● Requirement
For the listing below, return the line containing "let blocked := J.lanesWith", the line containing "def Jet.convdead (J", and all lines in between, exactly as written and nothing else.

***

-- ==== Sys2Proof/Machine/Control.lean ====
section
/-! DEFINITION. Control transfers, guards, masks, named barriers, the window base and the arrival at `REORD`, opcodes 0x00
to 0x0F (R84 to R89, R91, R141 to R162). -/

namespace Sys2Proof.Machine

/-! ### Shared operations -/

/-- The lanes whose thread satisfies a test. -/
def Jet.lanesWith (J : Jet) (f : Thread → Bool) : Lanes :=
  maskOf ((J.threads.filter fun e => f e.2).map (·.1))

/-- Releases the threads blocked on mask `m` when it is complete (R150). -/
def Jet.testMask (J : Jet) (m : Nat) : Jet :=
  let blocked := J.lanesWith fun t => decide (t.wait = .mask m)
  if blocked ≠ 0 ∧ J.mask m &&& ~~~ blocked = 0 then J.moveOn blocked else J

/-- Tests every mask for completion (R150). -/
def Jet.testMasks (J : Jet) : Jet := (List.range 12).foldl (fun J m => J.testMask m) J

/-- A thread blocked in `WAITM`. -/
def Thread.inWaitm (t : Thread) : Bool := match t.wait with | .mask _ => true | _ => false

/-- After a mask test: CONVDEAD is pending exactly while every thread of the jet is blocked in `WAITM` (R152, R379). -/
def Jet.convdead (J : Jet) (now : Nat) : Jet :=
  let dead := !J.threads.isEmpty && J.threads.all fun e => e.2.inWaitm
  let others := J.causes.filter fun p => !decide (p.cause = .convdead)
  if dead then
    { J with
      causes := { cause := .convdead, lanes := J.live } :: others
      run := if J.run = .blocked then .pending else J.run
      since := if J.run = .blocked then now else J.since }
  else { J with causes := others }

/-- The mask test that follows a write to a mask, `WAITM` and `EXIT` (R149, R150, R152). -/
def State.testMasks (s : State) (b j : Nat) : State :=
  s.withJet b j fun J => J.testMasks.convdead s.cycle

/-- The irrevocable lane publishes: its lines and the token are released (R270). -/
def State.publish (s : State) : State := { s with token := { s.token with holder := none, lines := [] } }

/-- The lane of a jet holds the irrevocable token. -/
def State.holdsToken (s : State) (b j l : Nat) : Bool := decide (s.token.holder = some ⟨b, j, l⟩)

/-- An operation that has still to act on memory. -/
def LongOp.unperformed (o : LongOp) : Bool :=
  o.val.isNone && (match o.kind with
    | .atom _ _ | .cas _ _ | .ctradd _ => true
    | .load _ | .ldnr _ _ | .reservoir => true
    | .ready n => decide (0 < n) || !o.scr.isEmpty
    | .grow _ | .texf _ _ _ _ | .hgrid _ _ _ _ _ => false)

/-- A pending read-modify-write, which counts among the unacknowledged accesses of its jet (R236). -/
def LongOp.counted (o : LongOp) : Bool :=
  o.val.isNone && (match o.kind with
    | .atom _ _ | .cas _ _ | .ctradd _ => true
    | .load _ | .ldnr _ _ | .reservoir | .ready _ | .grow _ | .texf _ _ _ _ | .hgrid _ _ _ _ _ => false)

/-! ### Releases -/

/-- What a release of the whole jet waits for has ended, stores to the scratchpad among it (R200, R236). -/
def Jet.drained (J : Jet) (sc : Scope) : Bool :=
  J.storeQ.isEmpty && (decide (sc = .bsn) || decide (J.unacked = 0)) && !(J.longs.any LongOp.counted)
    && J.longs.all fun o => o.scr.isEmpty

/-- A counter addition, which reads nothing for its lanes (R211). -/
def LongOp.isCtradd (o : LongOp) : Bool := match o.kind with | .ctradd _ => true | _ => false

/-- The reads of some lanes issued before a tick have been performed, those of atomics among them (R233, R247). -/
def Jet.readsDone (J : Jet) (mark : Nat) (lanes : Lanes) : Bool :=
  J.longs.all fun o => decide (mark ≤ o.tag) || !o.unperformed || o.isCtradd || decide (o.lanes &&& lanes = 0)

/-- What the release of an access issued at a tick waits for has ended: the jet's earlier stores and read-modify-writes, and
the earlier reads of its own lanes (R200, R233, R236). -/
def Jet.released (J : Jet) (sc : Scope) (mark : Nat) (lanes : Lanes) : Bool :=
  (J.storeQ.all fun q => decide (mark ≤ q.tag)) && (decide (sc = .bsn) || decide (J.unacked = 0))
    && (J.longs.all fun o => decide (mark ≤ o.tag) || !o.counted) && J.readsDone mark lanes

/-- An acquire whose later reads by some lanes wait for it: one of those lanes, or, at package or system scope, any of the jet,
since the L1 is invalidated before any later load of the jet (R183). -/
def LongOp.acquiresFor (o : LongOp) (lanes : Lanes) : Bool :=
  o.acquire && o.unperformed && decide (o.scope ≠ .bsn ∨ o.lanes &&& lanes ≠ 0)

/-- An acquire that comes before a tick in program order has still to be performed: a later read waits for it (R183, R233, R240,
R241). -/
def Jet.acquirePending (J : Jet) (mark : Nat) (lanes : Lanes) : Bool :=
  J.longs.any fun o => o.acquiresFor lanes && decide (o.tag < mark)

/-! ### Writes in flight (R190, R236) -/

/-- The threads that wrote a write in flight, by jet. -/
def Write.writers (w : Write) : List (Nat × Lanes) := (w.jet, w.lanes) :: w.also

/-- Some lanes of a jet are among threads listed by jet. -/
def threadsIn (ts : List (Nat × Lanes)) (j : Nat) (m : Lanes) : Bool := ts.any fun e => decide (e.1 = j ∧ e.2 &&& m ≠ 0)

/-- Some lanes of a jet are among its writers. -/
def Write.by (w : Write) (b j : Nat) (m : Lanes) : Bool := decide (w.basin = b) && threadsIn w.writers j m

/-- It stands in the count of a jet (R236). -/
def Write.countedBy (w : Write) (b j : Nat) : Bool := decide (w.basin = b) && w.writers.any fun e => decide (e.1 = j)

/-- The request that carries a write: what one instruction writes to one line (R190). -/
def Write.request (w : Write) : Nat × Nat × Nat × Bool := (w.basin, w.tag, w.pa / 128, w.irr)

/-- The requests that stand in the count of a jet. -/
def countedWrites (ws : List Write) (b j : Nat) : Nat :=
  ((ws.filter fun w => w.countedBy b j).map Write.request).eraseDups.length

/-- Every access of a lane has been performed: what Publish waits for (R270). -/
def State.laneDone (s : State) (b j l : Nat) : Bool :=
  match s.jet? b j with
  | none => true
  | some J =>
    (J.longs.all fun o => !o.lanes.getLsbD l || !o.unperformed) && (J.storeQ.all fun q => !q.lanes.getLsbD l)
      && (s.writes.all fun w => !(decide (w.stage = .sent) && w.by b j (laneBit l)))

/-! ### Releases that cover earlier stores (R228, R233, R240, R241) -/

/-- The ticks at which some lanes of a jet issued releases that have not been performed, before a tick: atomics and counter
additions, and, at package scope, copies and structure updates. -/
def State.openReleases (s : State) (b j : Nat) (J : Jet) (mark : Nat) (lanes : Lanes) (pkg : Bool) : List Nat :=
  ((J.longs.filter fun o => o.release && o.unperformed && decide (o.tag < mark ∧ o.lanes &&& lanes ≠ 0)
      && (!pkg || decide (o.scope ≠ .bsn) || o.isCtradd)).map (·.tag))
    ++ ((s.copies.filter fun c =>
        c.release && decide (c.owner.map (·.1) = some b ∧ c.tag < mark) && threadsIn c.threads j lanes).map (·.tag))
    ++ ((s.updates.filter fun u =>
        decide (u.owner.map (·.1) = some b ∧ u.tag < mark) && threadsIn u.threads j lanes).map (·.tag))

/-- A store that a jet issued before a tick has not passed the store point or, where it must be at home, is not acknowledged. -/
def State.storesBefore (s : State) (b j : Nat) (J : Jet) (mark : Nat) (home : Bool) : Bool :=
  (J.storeQ.any fun q => decide (q.tag < mark))
    || (home && s.writes.any fun w => decide (w.tag < mark) && w.countedBy b j)

/-- A read of some lanes waits for stores that come before a release that comes before it: the order of stores and reads is kept
across a release (R228), and for an engine's reads across one of package scope (R240, R241). -/
def State.releaseOpen (s : State) (b j : Nat) (J : Jet) (mark : Nat) (lanes : Lanes) (pkg : Bool) : Bool :=
  (s.openReleases b j J mark lanes pkg).any fun r => s.storesBefore b j J r pkg

/-- One of the lanes of a jet holds the irrevocable token. -/
def State.holderAmong (s : State) (b j : Nat) (lanes : Lanes) : Bool :=
  match s.token.holder with
  | some r => decide (r.basin = b ∧ r.jet = j) && lanes.getLsbD r.lane
  | none => false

***

● Completed exercise
  let blocked := J.lanesWith fun t => decide (t.wait = .mask m)
  if blocked ≠ 0 ∧ J.mask m &&& ~~~ blocked = 0 then J.moveOn blocked else J

/-- Tests every mask for completion (R150). -/
def Jet.testMasks (J : Jet) : Jet := (List.range 12).foldl (fun J m => J.testMask m) J

/-- A thread blocked in `WAITM`. -/
def Thread.inWaitm (t : Thread) : Bool := match t.wait with | .mask _ => true | _ => false

/-- After a mask test: CONVDEAD is pending exactly while every thread of the jet is blocked in `WAITM` (R152, R379). -/
def Jet.convdead (J : Jet) (now : Nat) : Jet :=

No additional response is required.